Whether your favorite physical activity is walking at a moderate pace or cycling competitively, eating and drinking right can help sustain your endurance. Yet you may not need specially formulated foods or liquids to keep your body going strong.

During exercise, you sweat and lose fluid, your blood sugar drops and your muscles use stored carbohydrates. All three need to be replenished or you'll run out of stamina.

Always drink some cool water at least 20 minutes before starting your activity. For endurance sports such as long-distance running, swimming, cycling or cross-country skiing, also drink two cups of fluid two hours beforehand to reduce the risk of dehydration. Fruits and vegetables eaten before, during and after exercise provide additional fluid.

If you exercise less than 60 minutes per session, take small sips of cool water every 15 minutes. For those who exercise more than 60 minutes at a time, commercial sports drinks containing four to eight percent carbohydrates may also be used. Avoid "energy" drinks made of mostly water, sugar and caffeine.
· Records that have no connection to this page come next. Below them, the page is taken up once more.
/-- R162 to R165: copy, OR, AND, XOR, bit by bit. VF is written only as `V[X]`. -/
def Obligations.RegisterCopyAndLogic : Prop :=
  ∀ (s : State) (x y : Reg),
    (∃ t, exec (.ldReg x y) s = .next t ∧ t.reg x = s.reg y ∧ t.pc = s.pc + 2 ∧
      OnlyChanges (fun p => p = .reg x ∨ p = .pc) s t) ∧
    (∃ t, exec (.orReg x y) s = .next t ∧
      (∀ k < 8, (t.reg x).getLsbD k = ((s.reg x).getLsbD k || (s.reg y).getLsbD k)) ∧
      t.pc = s.pc + 2 ∧ OnlyChanges (fun p => p = .reg x ∨ p = .pc) s t) ∧
    (∃ t, exec (.andReg x y) s = .next t ∧
      (∀ k < 8, (t.reg x).getLsbD k = ((s.reg x).getLsbD k && (s.reg y).getLsbD k)) ∧
      t.pc = s.pc + 2 ∧ OnlyChanges (fun p => p = .reg x ∨ p = .pc) s t) ∧
    (∃ t, exec (.xorReg x y) s = .next t ∧
      (∀ k < 8, (t.reg x).getLsbD k = ((s.reg x).getLsbD k ^^ (s.reg y).getLsbD k)) ∧
      t.pc = s.pc + 2 ∧ OnlyChanges (fun p => p = .reg x ∨ p = .pc) s t)

/-- R166: `8XY4`. With `X = 0xF` VF ends holding the carry. -/
def Obligations.AddWithCarry : Prop :=
  ∀ (s : State) (x y : Reg), ∃ t, exec (.addReg x y) s = .next t ∧
    (x ≠ vf → (t.reg x).toNat = ((s.reg x).toNat + (s.reg y).toNat) % 256) ∧
    (255 < (s.reg x).toNat + (s.reg y).toNat → t.reg vf = 1) ∧
    ((s.reg x).toNat + (s.reg y).toNat ≤ 255 → t.reg vf = 0) ∧
    t.pc = s.pc + 2 ∧ OnlyChanges (fun p => p = .reg x ∨ p = .reg vf ∨ p = .pc) s t

/-- R167: `8XY5`. VF is 0 exactly when a borrow occurs; with `X = 0xF` it ends holding that flag.
-/
def Obligations.SubtractWithNotBorrow : Prop :=
  ∀ (s : State) (x y : Reg), ∃ t, exec (.subReg x y) s = .next t ∧
    (x ≠ vf → t.reg x = s.reg x - s.reg y) ∧
    (s.reg y ≤ s.reg x → t.reg vf = 1) ∧ (s.reg x < s.reg y → t.reg vf = 0) ∧
    t.pc = s.pc + 2 ∧ OnlyChanges (fun p => p = .reg x ∨ p = .reg vf ∨ p = .pc) s t

/-- `8XY7`, the reverse subtraction, with the borrow read as R169 derives it from R167 (assumption
25). -/
def Obligations.ReverseSubtractWithNotBorrow : Prop :=
  ∀ (s : State) (x y : Reg), ∃ t, exec (.subn x y) s = .next t ∧
    (x ≠ vf → t.reg x = s.reg y - s.reg x) ∧
    (s.reg x ≤ s.reg y → t.reg vf = 1) ∧ (s.reg y < s.reg x → t.reg vf = 0) ∧
    t.pc = s.pc + 2 ∧ OnlyChanges (fun p => p = .reg x ∨ p = .reg vf ∨ p = .pc) s t

/-- R168, R170: `8XY6` and `8XYE`, bit by bit, for every value of the `Y` field. That `Y` is not
read is R98, which the spec lists among its own choices (U28, `decided`; assumption 24). -/
def Obligations.ShiftByOne : Prop :=
  ∀ (s : State) (x y : Reg),
    (∃ t, exec (.shr x y) s = .next t ∧
      (x ≠ vf → ∀ k < 8, (t.reg x).getLsbD k = (s.reg x).getLsbD (k + 1)) ∧
      t.reg vf = (if (s.reg x).getLsbD 0 then 1 else 0) ∧
      t.pc = s.pc + 2 ∧ OnlyChanges (fun p => p = .reg x ∨ p = .reg vf ∨ p = .pc) s t) ∧
    (∃ t, exec (.shl x y) s = .next t ∧
      (x ≠ vf → (t.reg x).getLsbD 0 = false ∧
        ∀ k < 7, (t.reg x).getLsbD (k + 1) = (s.reg x).getLsbD k) ∧
      t.reg vf = (if (s.reg x).getLsbD 7 then 1 else 0) ∧
      t.pc = s.pc + 2 ∧ OnlyChanges (fun p => p = .reg x ∨ p = .reg vf ∨ p = .pc) s t)

/-- R171: `CXNN` under every byte `b` supplied with its step, a free input by the spec's decision
D5. The parts `rnd` and `draws` are the model's own (assumption 2). -/
def Obligations.RandomByteUnderMask : Prop :=
  ∀ (s : State) (b : Byte) (x : Reg) (nn : Byte),
    ∃ t, exec (.rnd x nn) (s.supplyRnd b) = .next t ∧
      (∀ k < 8, (t.reg x).getLsbD k = (b.getLsbD k && nn.getLsbD k)) ∧ t.pc = s.pc + 2 ∧
      OnlyChanges (fun p => p = .reg x ∨ p = .pc ∨ p = .rnd ∨ p = .draws) s t
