/-! #### setFlag -/

@[simp] theorem State.setFlag_v (c : Bool) : (s.setFlag c).v = s.v.set vf.val (flagByte c) := rfl
@[simp] theorem State.setFlag_i (c : Bool) : (s.setFlag c).i = s.i := rfl
@[simp] theorem State.setFlag_pc (c : Bool) : (s.setFlag c).pc = s.pc := rfl
@[simp] theorem State.setFlag_stack (c : Bool) : (s.setFlag c).stack = s.stack := rfl
@[simp] theorem State.setFlag_sp (c : Bool) : (s.setFlag c).sp = s.sp := rfl
@[simp] theorem State.setFlag_dt (c : Bool) : (s.setFlag c).dt = s.dt := rfl
@[simp] theorem State.setFlag_st (c : Bool) : (s.setFlag c).st = s.st := rfl
@[simp] theorem State.setFlag_key (c : Bool) : (s.setFlag c).key = s.key := rfl
@[simp] theorem State.setFlag_fb (c : Bool) : (s.setFlag c).fb = s.fb := rfl
@[simp] theorem State.setFlag_redraw (c : Bool) : (s.setFlag c).redraw = s.redraw := rfl
@[simp] theorem State.setFlag_fault (c : Bool) : (s.setFlag c).fault = s.fault := rfl
@[simp] theorem State.setFlag_mem (c : Bool) : (s.setFlag c).mem = s.mem := rfl
@[simp] theorem State.setFlag_rnd (c : Bool) : (s.setFlag c).rnd = s.rnd := rfl
@[simp] theorem State.setFlag_draws (c : Bool) : (s.setFlag c).draws = s.draws := rfl

/-! #### setRegs -/

@[simp] theorem State.setRegs_v (bs : List Byte) : (s.setRegs bs).v = writeRegs s.v 0 bs := rfl
@[simp] theorem State.setRegs_i (bs : List Byte) : (s.setRegs bs).i = s.i := rfl
@[simp] theorem State.setRegs_pc (bs : List Byte) : (s.setRegs bs).pc = s.pc := rfl
@[simp] theorem State.setRegs_stack (bs : List Byte) : (s.setRegs bs).stack = s.stack := rfl
@[simp] theorem State.setRegs_sp (bs : List Byte) : (s.setRegs bs).sp = s.sp := rfl
@[simp] theorem State.setRegs_dt (bs : List Byte) : (s.setRegs bs).dt = s.dt := rfl
@[simp] theorem State.setRegs_st (bs : List Byte) : (s.setRegs bs).st = s.st := rfl
@[simp] theorem State.setRegs_key (bs : List Byte) : (s.setRegs bs).key = s.key := rfl
@[simp] theorem State.setRegs_fb (bs : List Byte) : (s.setRegs bs).fb = s.fb := rfl
@[simp] theorem State.setRegs_redraw (bs : List Byte) : (s.setRegs bs).redraw = s.redraw := rfl
@[simp] theorem State.setRegs_fault (bs : List Byte) : (s.setRegs bs).fault = s.fault := rfl
@[simp] theorem State.setRegs_mem (bs : List Byte) : (s.setRegs bs).mem = s.mem := rfl
@[simp] theorem State.setRegs_rnd (bs : List Byte) : (s.setRegs bs).rnd = s.rnd := rfl
@[simp] theorem State.setRegs_draws (bs : List Byte) : (s.setRegs bs).draws = s.draws := rfl

/-! #### setIndex -/

@[simp] theorem State.setIndex_v (a : Word) : (s.setIndex a).v = s.v := rfl
@[simp] theorem State.setIndex_i (a : Word) : (s.setIndex a).i = a := rfl
@[simp] theorem State.setIndex_pc (a : Word) : (s.setIndex a).pc = s.pc := rfl
@[simp] theorem State.setIndex_stack (a : Word) : (s.setIndex a).stack = s.stack := rfl
@[simp] theorem State.setIndex_sp (a : Word) : (s.setIndex a).sp = s.sp := rfl
@[simp] theorem State.setIndex_dt (a : Word) : (s.setIndex a).dt = s.dt := rfl
@[simp] theorem State.setIndex_st (a : Word) : (s.setIndex a).st = s.st := rfl
@[simp] theorem State.setIndex_key (a : Word) : (s.setIndex a).key = s.key := rfl
@[simp] theorem State.setIndex_fb (a : Word) : (s.setIndex a).fb = s.fb := rfl
@[simp] theorem State.setIndex_redraw (a : Word) : (s.setIndex a).redraw = s.redraw := rfl
@[simp] theorem State.setIndex_fault (a : Word) : (s.setIndex a).fault = s.fault := rfl
@[simp] theorem State.setIndex_mem (a : Word) : (s.setIndex a).mem = s.mem := rfl
@[simp] theorem State.setIndex_rnd (a : Word) : (s.setIndex a).rnd = s.rnd := rfl
@[simp] theorem State.setIndex_draws (a : Word) : (s.setIndex a).draws = s.draws := rfl

/-! #### setPc -/

@[simp] theorem State.setPc_v (a : Word) : (s.setPc a).v = s.v := rfl
@[simp] theorem State.setPc_i (a : Word) : (s.setPc a).i = s.i := rfl
@[simp] theorem State.setPc_pc (a : Word) : (s.setPc a).pc = a := rfl
@[simp] theorem State.setPc_stack (a : Word) : (s.setPc a).stack = s.stack := rfl
@[simp] theorem State.setPc_sp (a : Word) : (s.setPc a).sp = s.sp := rfl
@[simp] theorem State.setPc_dt (a : Word) : (s.setPc a).dt = s.dt := rfl
@[simp] theorem State.setPc_st (a : Word) : (s.setPc a).st = s.st := rfl
@[simp] theorem State.setPc_key (a : Word) : (s.setPc a).key = s.key := rfl
@[simp] theorem State.setPc_fb (a : Word) : (s.setPc a).fb = s.fb := rfl
@[simp] theorem State.setPc_redraw (a : Word) : (s.setPc a).redraw = s.redraw := rfl
@[simp] theorem State.setPc_fault (a : Word) : (s.setPc a).fault = s.fault := rfl
@[simp] theorem State.setPc_mem (a : Word) : (s.setPc a).mem = s.mem := rfl
@[simp] theorem State.setPc_rnd (a : Word) : (s.setPc a).rnd = s.rnd := rfl
@[simp] theorem State.setPc_draws (a : Word) : (s.setPc a).draws = s.draws := rfl

/-! #### advance -/

@[simp] theorem State.advance_v : (s.advance).v = s.v := rfl
@[simp] theorem State.advance_i : (s.advance).i = s.i := rfl
@[simp] theorem State.advance_pc : (s.advance).pc = s.pc + 2 := rfl
@[simp] theorem State.advance_stack : (s.advance).stack = s.stack := rfl
@[simp] theorem State.advance_sp : (s.advance).sp = s.sp := rfl
@[simp] theorem State.advance_dt : (s.advance).dt = s.dt := rfl
@[simp] theorem State.advance_st : (s.advance).st = s.st := rfl
@[simp] theorem State.advance_key : (s.advance).key = s.key := rfl
@[simp] theorem State.advance_fb : (s.advance).fb = s.fb := rfl
@[simp] theorem State.advance_redraw : (s.advance).redraw = s.redraw := rfl
@[simp] theorem State.advance_fault : (s.advance).fault = s.fault := rfl
@[simp] theorem State.advance_mem : (s.advance).mem = s.mem := rfl
@[simp] theorem State.advance_rnd : (s.advance).rnd = s.rnd := rfl
@[simp] theorem State.advance_draws : (s.advance).draws = s.draws := rfl

/-! #### skipIf -/

@[simp] theorem State.skipIf_v (c : Bool) : (s.skipIf c).v = s.v := rfl
@[simp] theorem State.skipIf_i (c : Bool) : (s.skipIf c).i = s.i := rfl
@[simp] theorem State.skipIf_pc (c : Bool) : (s.skipIf c).pc = s.pc + if c then 4 else 2 := rfl
@[simp] theorem State.skipIf_stack (c : Bool) : (s.skipIf c).stack = s.stack := rfl
@[simp] theorem State.skipIf_sp (c : Bool) : (s.skipIf c).sp = s.sp := rfl
@[simp] theorem State.skipIf_dt (c : Bool) : (s.skipIf c).dt = s.dt := rfl
@[simp] theorem State.skipIf_st (c : Bool) : (s.skipIf c).st = s.st := rfl
@[simp] theorem State.skipIf_key (c : Bool) : (s.skipIf c).key = s.key := rfl
@[simp] theorem State.skipIf_fb (c : Bool) : (s.skipIf c).fb = s.fb := rfl
@[simp] theorem State.skipIf_redraw (c : Bool) : (s.skipIf c).redraw = s.redraw := rfl
@[simp] theorem State.skipIf_fault (c : Bool) : (s.skipIf c).fault = s.fault := rfl
@[simp] theorem State.skipIf_mem (c : Bool) : (s.skipIf c).mem = s.mem := rfl
@[simp] theorem State.skipIf_rnd (c : Bool) : (s.skipIf c).rnd = s.rnd := rfl
@[simp] theorem State.skipIf_draws (c : Bool) : (s.skipIf c).draws = s.draws := rfl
Having a small snack before exercising is a good idea. To get the carbohydrates you need, choose easily digestible, high carbohydrate foods—whole grains, nuts and seeds, bananas, orange slices or dried fruit. Have a low-fat, high carbohydrate snack (fig bars, cereal, graham crackers, apple juice) about 30 minutes after exercise.

What about energy bars? Read the labels carefully to avoid those that are loaded with fat. For exercise sessions less than an hour long, you don't really need an energy bar. If you use them, the American College of Sports Medicine suggests choosing bars with 25-40 grams of carbohydrate and less than 15 grams of protein.